While the code aims to stop the aggressive and inappropriate marketing of breast-milk substitutes, the Technical Advisor, Policy and Advocacy, Alive& Thrive, Mrs. Toyin Adewale-Gabriel said one of the key challenges of exclusive breastfeeding in Nigeria is the continued violation of the Code by producers and marketers of breast milk substitutes.
She stated that poor monitoring and enforcement continues to undermine efforts to improve infant and young children feeding practices in Nigeria.
Adewale-Gabriel said the new code when signed into law will ensure all mothers are supported to initiate breastfeeding immediately (within the first hour) after delivery, and support mothers maintain exclusive breastfeeding manage common breastfeeding difficulties.
It will ensure that every maternity facility providing newborn care services should practice rooming – in throughout after delivery as well as ensure that mothers be counselled on when to return for postnatal care for themselves and their babies and linked with community IYCF support groups.
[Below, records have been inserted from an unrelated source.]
/-- The default ROM holds the table of R81 to R84 (numeric codes: R86), and R85: an entry is extended exactly at addresses
28 to 31. -/
def Obligations.LayoutRomHoldsTheFourProfiles : Prop :=
  (State.reset.params.lrom.toList.map fun e => e.code) =
    [0x3A, 0x15, 0x76, 0xE1, 0x15, 0x1C, 0x44, 0x4D, 0x2E, 0x25, 0x76, 0xE1, 0x25, 0x26, 0x16, 0x1E,
     0x45, 0x46, 0x76, 0xE1, 0x46, 0x3E, 0x36, 0x3D, 0x1E, 0x26, 0x05, 0x5A, 0x75, 0x72, 0x6B, 0x74] ∧
  ∀ a : Fin 32, State.reset.params.lrom[a.val].ext = decide (28 ≤ a.val)

/-! ### The controller -/

/-- R137 and R136: EDGE_SCAN makes exactly the encoder calls of the changed logical buttons, ascending, and afterwards `btn`
is the logical mask; where the queue has room, exactly the bytes of those calls are stored. Phase STORE after it is R20's
transfer, from every phase by log 19; `engine` is log 5's. -/
def Obligations.EdgeScanEncodesEveryChange : Prop :=
  ∀ (m : Mask) (s : State), ∃ u, runAll (edgeCalls m s) s = .next u ∧ QueueOnly s u ∧
    exec (.edgeScan m) s =
      .next { u with btn := logicalButtons s.swapAB m, phase := .store, engine := .off } ∧
    ((edgeBytes m s).length ≤ free s → Stored (edgeBytes m s) [] s u)

/-- R137, "Idempotence": a second EDGE_SCAN with an unchanged mask changes nothing at all. -/
def Obligations.EdgeScanTwiceChangesNothing : Prop :=
  ∀ (m : Mask) (s t : State), exec (.edgeScan m) s = .next t → exec (.edgeScan m) t = .next t

/-- R136 and R99 (b): with the swap flag set a mask has exactly the effect that the mask with bits A and B exchanged has with
the flag clear. -/
def Obligations.SwapExchangesPhysicalAAndB : Prop :=
  ∀ (m m' : Mask) (s : State), m'.getLsbD 0 = m.getLsbD 1 → m'.getLsbD 1 = m.getLsbD 0 →
    (∀ i, 2 ≤ i → m'.getLsbD i = m.getLsbD i) →
    ∃ t : State, exec (.edgeScan m) { s with swapAB := true } = .next { t with swapAB := true } ∧
      exec (.edgeScan m') { s with swapAB := false } = .next { t with swapAB := false }

/-- R92: an entry whose code is KEY_NONE makes ENC_PRESS and ENC_RELEASE do nothing, whatever its flag; its button is tracked
but silent: where every logical button that changes has such an entry, EDGE_SCAN updates `btn` and changes nothing else
(the position after it, `phase` and `engine`, is left open here: EdgeScanEncodesEveryChange states it); no entry of the four
profiles is disabled. -/
def Obligations.DisabledButtonsAreTrackedSilently : Prop :=
  (∀ (x : Bool) (s : State),
    exec (.encPress ⟨x, Config.keyNone⟩) s = .next s ∧ exec (.encRelease ⟨x, Config.keyNone⟩) s = .next s) ∧
  (∀ (m : Mask) (s : State),
    (∀ i : Button, logical s.swapAB m i ≠ s.btn[i.val] →
      (lookupEntry s.params.lrom s.profile i).code = Config.keyNone) →
    ∃ t, exec (.edgeScan m) s = .next t ∧
      t = { s with btn := logicalButtons s.swapAB m, phase := t.phase, engine := t.engine }) ∧
  ∀ e ∈ layoutRom.toList, e.code ≠ Config.keyNone

/-- R94: the special key has no release encoding: ENC_RELEASE of a PAUSE entry changes nothing, whatever its flag; on a
release edge in EDGE_SCAN and in RELEASE_ALL a PAUSE entry enqueues nothing and its mark is cleared; and in profile 0 a
press of Start enqueues the eight-byte literal and its release nothing. The position after EDGE_SCAN is R20's and log 19's,
`engine` log 5's; the last clause takes profile 0 from State.reset (log 11). -/
def Obligations.PauseHasNoRelease : Prop :=
  (∀ (x : Bool) (s : State), exec (.encRelease ⟨x, Config.keyPause⟩) s = .next s) ∧
  (∀ (m : Mask) (s : State),
    (∀ i : Button, logical s.swapAB m i ≠ s.btn[i.val] →
      s.btn[i.val] = true ∧ (lookupEntry s.params.lrom s.profile i).code = Config.keyPause) →
    exec (.edgeScan m) s =
      .next { s with btn := logicalButtons s.swapAB m, phase := .store, engine := .off }) ∧
  (∀ (p : Profile) (s : State),
    (∀ i : Button, s.btn[i.val] = true → (lookupEntry s.params.lrom p i).code = Config.keyPause) →
    exec (.releaseAll p) s = .next { s with btn := Vector.replicate 8 false }) ∧
  ∃ t u, exec (.edgeScan 0xF7) State.reset = .next t ∧ exec (.edgeScan 0xFF) t = .next u ∧
    resident t = [0xE1, 0x14, 0x77, 0xE1, 0xF0, 0x14, 0xF0, 0x77].map some ∧ resident u = resident t

/-- R128: CFG_ENTER releases every marked button under the active profile and sets `cfg`; nothing else of the block changes
but the phase (R20, log 19; `engine`: log 5). -/
def Obligations.CfgEnterReleasesAndSetsMode : Prop :=
  ∀ s : State, ∃ u, EnqueuedInOrder (releaseAllBytes s.profile s) s u ∧
    exec .cfgEnter s =
      .next { u with btn := Vector.replicate 8 false, cfg := true, phase := .config, engine := .off }

/-- R129: CFG_EXIT clears `cfg` and does nothing else (the phase is R20's, log 19; `engine`: log 5). -/
def Obligations.CfgExitOnlyClearsMode : Prop :=
  ∀ s : State, exec .cfgExit s = .next { s with cfg := false, phase := .normal, engine := .off }

/-- R131 and R132 with R139, R140 and R153: CFG_SWAP_A forces the swap flag to 0 and CFG_SWAP_B to 1; the settings byte is
written at NV_ADDR, at least 300 ms pass, `prevMask` takes the raw mask only under CFG_ACTION_UPDATES_PREV, and the cycle
ends (the phase is R20's, log 19; `engine`: log 5). That the raw mask of an action run as a script word is what `curMask` holds is the model's choice (log 32). -/
def Obligations.SwapActionsForceAndSave : Prop :=
  ∀ s : State, ∀ v ∈ [false, true],
    exec (if v then .cfgSwapB else .cfgSwapA) s =
      .next { s with
        swapAB := v
        nv := Memory.write (some nvErased) s.nv s.params.nvAddr (settingsByte v s.profile)
        now := timeAdd s.params.timeW (timeAdd s.params.timeW s.now s.params.tNvWrite) 300000
        prevMask := if s.params.cfgActionUpdatesPrev then s.curMask else s.prevMask
        phase := .drain
        engine := .off
        trace := .delay 300000 :: .delay s.params.tNvWrite :: .nvWrite (settingsByte v s.profile) :: s.trace }

/-- R133 with R139, R140 and R153: CFG_LAYOUT n releases every marked button under the old profile, selects n, clears `btn`,
writes the settings byte of the new profile, blocks at least 300 ms and ends the cycle; `prevMask` takes the raw mask only
under CFG_ACTION_UPDATES_PREV, as a script word what `curMask` holds (log 32, the model's choice). The phase is R20's, log
19; `engine`: log 5. -/
def Obligations.CfgLayoutReleasesUnderOldProfile : Prop :=
  ∀ (n : Profile) (s : State), ∃ u, EnqueuedInOrder (releaseAllBytes s.profile s) s u ∧
    exec (.cfgLayout n) s =
      .next { u with
        profile := n
        btn := Vector.replicate 8 false
        nv := Memory.write (some nvErased) s.nv s.params.nvAddr (settingsByte s.swapAB n)
        now := timeAdd s.params.timeW (timeAdd s.params.timeW s.now s.params.tNvWrite) 300000
        prevMask := if s.params.cfgActionUpdatesPrev then s.curMask else s.prevMask
        phase := .drain
        engine := .off
        trace := .delay 300000 :: .delay s.params.tNvWrite :: .nvWrite (settingsByte s.swapAB n) :: u.trace }

/-- R138, R139 and R153: STORE_PREV writes `prevMask` only; NV_SAVE writes the settings byte only; DEBOUNCE is NV_SAVE and a
delay of at least 300 ms (the phases are R20's, log 19; `engine`: log 5). -/
def Obligations.StoreSaveAndDebounceEffects : Prop :=
  ∀ (m : Mask) (s : State),
    let saved : State := { s with
      nv := Memory.write (some nvErased) s.nv s.params.nvAddr (settingsByte s.swapAB s.profile)
      now := timeAdd s.params.timeW s.now s.params.tNvWrite
      trace := .delay s.params.tNvWrite :: .nvWrite (settingsByte s.swapAB s.profile) :: s.trace }
    exec (.storePrev m) s = .next { s with prevMask := m, phase := .drain, engine := .off } ∧
    exec .nvSave s = .next saved ∧
    exec .debounce s = .next { saved with
      now := timeAdd s.params.timeW saved.now 300000
      phase := .drain
      engine := .off
      trace := .delay 300000 :: saved.trace }

/-- Phase DEBOUNCE (R20, R139, R180, R187): its steps are the beginning of the settings write, the stored byte and the end of the
delay, where the cycle ends as in the whole operation; a reset input in the delay finds the byte already stored (the
division into three steps is log 5). -/
def Obligations.DebounceStoresThenWaits : Prop :=
  ∀ s : State, s.resetPin = false → s.script = [] → s.phase = .debounce → s.engine = .off →
    ∃ t u, step s = .next t ∧ t = { s with engine := .writing } ∧
      step t = .next u ∧ exec .nvSave s = .next { u with engine := .off } ∧ u.engine = .saved ∧
      (∃ d, exec .debounce s = .next d ∧ step u = .next
        { d with prevMask := if s.params.cfgActionUpdatesPrev then s.curMask else s.prevMask }) ∧
      ∃ v, step { u with resetPin := true } = .next v ∧ v.nv = u.nv

/-- The dispatch chain of R130 and R134: A before B before Down, Left, Right, Up, each only when fresh, selecting swap off,
swap on, profile 0, 1, 2, 3. -/
def Obligations.ConfigDispatchPriority : Prop :=
  ∀ m p : Mask,
    (configAction m p = some .swapA ↔ fresh m p 0 = true) ∧
    (configAction m p = some .swapB ↔ fresh m p 0 = false ∧ fresh m p 1 = true) ∧
    (∀ n : Profile, configAction m p = some (.layout n) ↔
      fresh m p 0 = false ∧ fresh m p 1 = false ∧
      ((n = 0 ∧ fresh m p 5 = true) ∨
       (n = 1 ∧ fresh m p 5 = false ∧ fresh m p 6 = true) ∨
       (n = 2 ∧ fresh m p 5 = false ∧ fresh m p 6 = false ∧ fresh m p 7 = true) ∨
       (n = 3 ∧ fresh m p 5 = false ∧ fresh m p 6 = false ∧ fresh m p 7 = false ∧ fresh m p 4 = true)))

/-! ### The sampler -/

/-- R70 and R71: SAMPLE sets bit k of the mask to the k-th level of PAD_DATA, for whatever levels the controller answers, with
one latch pulse and eight clock pulses, in the 108 us of R73 at least, and changes nothing else (the phase is R20's,
log 19; `engine`: log 5; the inputs are log 7). -/
def Obligations.SampleReadsTheEightLevels : Prop :=
  ∀ (s : State) (m : Mask),
    (∀ k : Button, m.getLsbD k.val = (s.padIn[k.val]?).getD (Config.freePadLevel (s.draws + (k.val - s.padIn.length)))) →
    exec .sample s =
      .next { s with
        curMask := m
        sampCnt := 8
        padIn := s.padIn.drop 8
        draws := s.draws + (8 - s.padIn.length)
        padLatch := false
        padClk := false
        now := timeAdd s.params.timeW s.now 108
        phase := .selectEdge
        engine := .off
        trace := sampleEvents.reverse ++ s.trace }

/-- R66: PADSTREAM is SAMPLE with the given eight levels, bit k of the datum at the k-th read (log 16; the phase as for
SAMPLE, log 19, `engine`: log 5). -/
def Obligations.PadstreamIsSampledBitByBit : Prop :=
  ∀ (s : State) (r : Mask),
    exec (.padstream r) s =
      .next { s with
        curMask := r
        sampCnt := 8
        padLatch := false
        padClk := false
        now := timeAdd s.params.timeW s.now 108
        phase := .selectEdge
        engine := .off
        trace := sampleEvents.reverse ++ s.trace }

/-! ### The transmitter -/

/-- R60: the parity bit is the complement of the exclusive-or of the data bits, so that the data and parity bits together
hold an odd number of ones. -/
def Obligations.FrameParityIsOdd : Prop :=
  (∀ b : Byte, parity b = (true ^^ b.getLsbD 0 ^^ b.getLsbD 1 ^^ b.getLsbD 2 ^^ b.getLsbD 3 ^^ b.getLsbD 4 ^^
      b.getLsbD 5 ^^ b.getLsbD 6 ^^ b.getLsbD 7)) ∧
  (∀ b : Byte, (((List.range 8).map fun k => (b.getLsbD k).toNat).sum + (parity b).toNat) % 2 = 1) ∧
  parity 0x45 = false ∧ parity 0xF0 = true ∧ parity 0xE0 = false ∧ parity 0xE1 = true ∧ parity 0x14 = true ∧
  parity 0x77 = true

/-- R59: a frame is start bit 0, the data bits least significant first, the parity bit, stop bit 1; as eleven bits
`{1, P, b, 0}`, bit 0 first. -/
def Obligations.FrameHasElevenBits : Prop :=
  ∀ (p : Bool) (b : Byte),
    (frameBits p b).getLsbD 0 = false ∧ (∀ k : Button, (frameBits p b).getLsbD (k.val + 1) = b.getLsbD k.val) ∧
    (frameBits p b).getLsbD 9 = p ∧ (frameBits p b).getLsbD 10 = true ∧ (frameBits p b).extractLsb' 1 8 = b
President, National Association of Women Journalists, Mrs Ifeyinwa Omowole who said breast milk was a good start off for children, urged the media to talk more about why babies should be exclusively breastfed.
“So what we do to change the narrative of what is happening today will determine our future when we are old. If you have a sicken generation, one’s whose brain is not fully developed, you may not have a pension to live on.”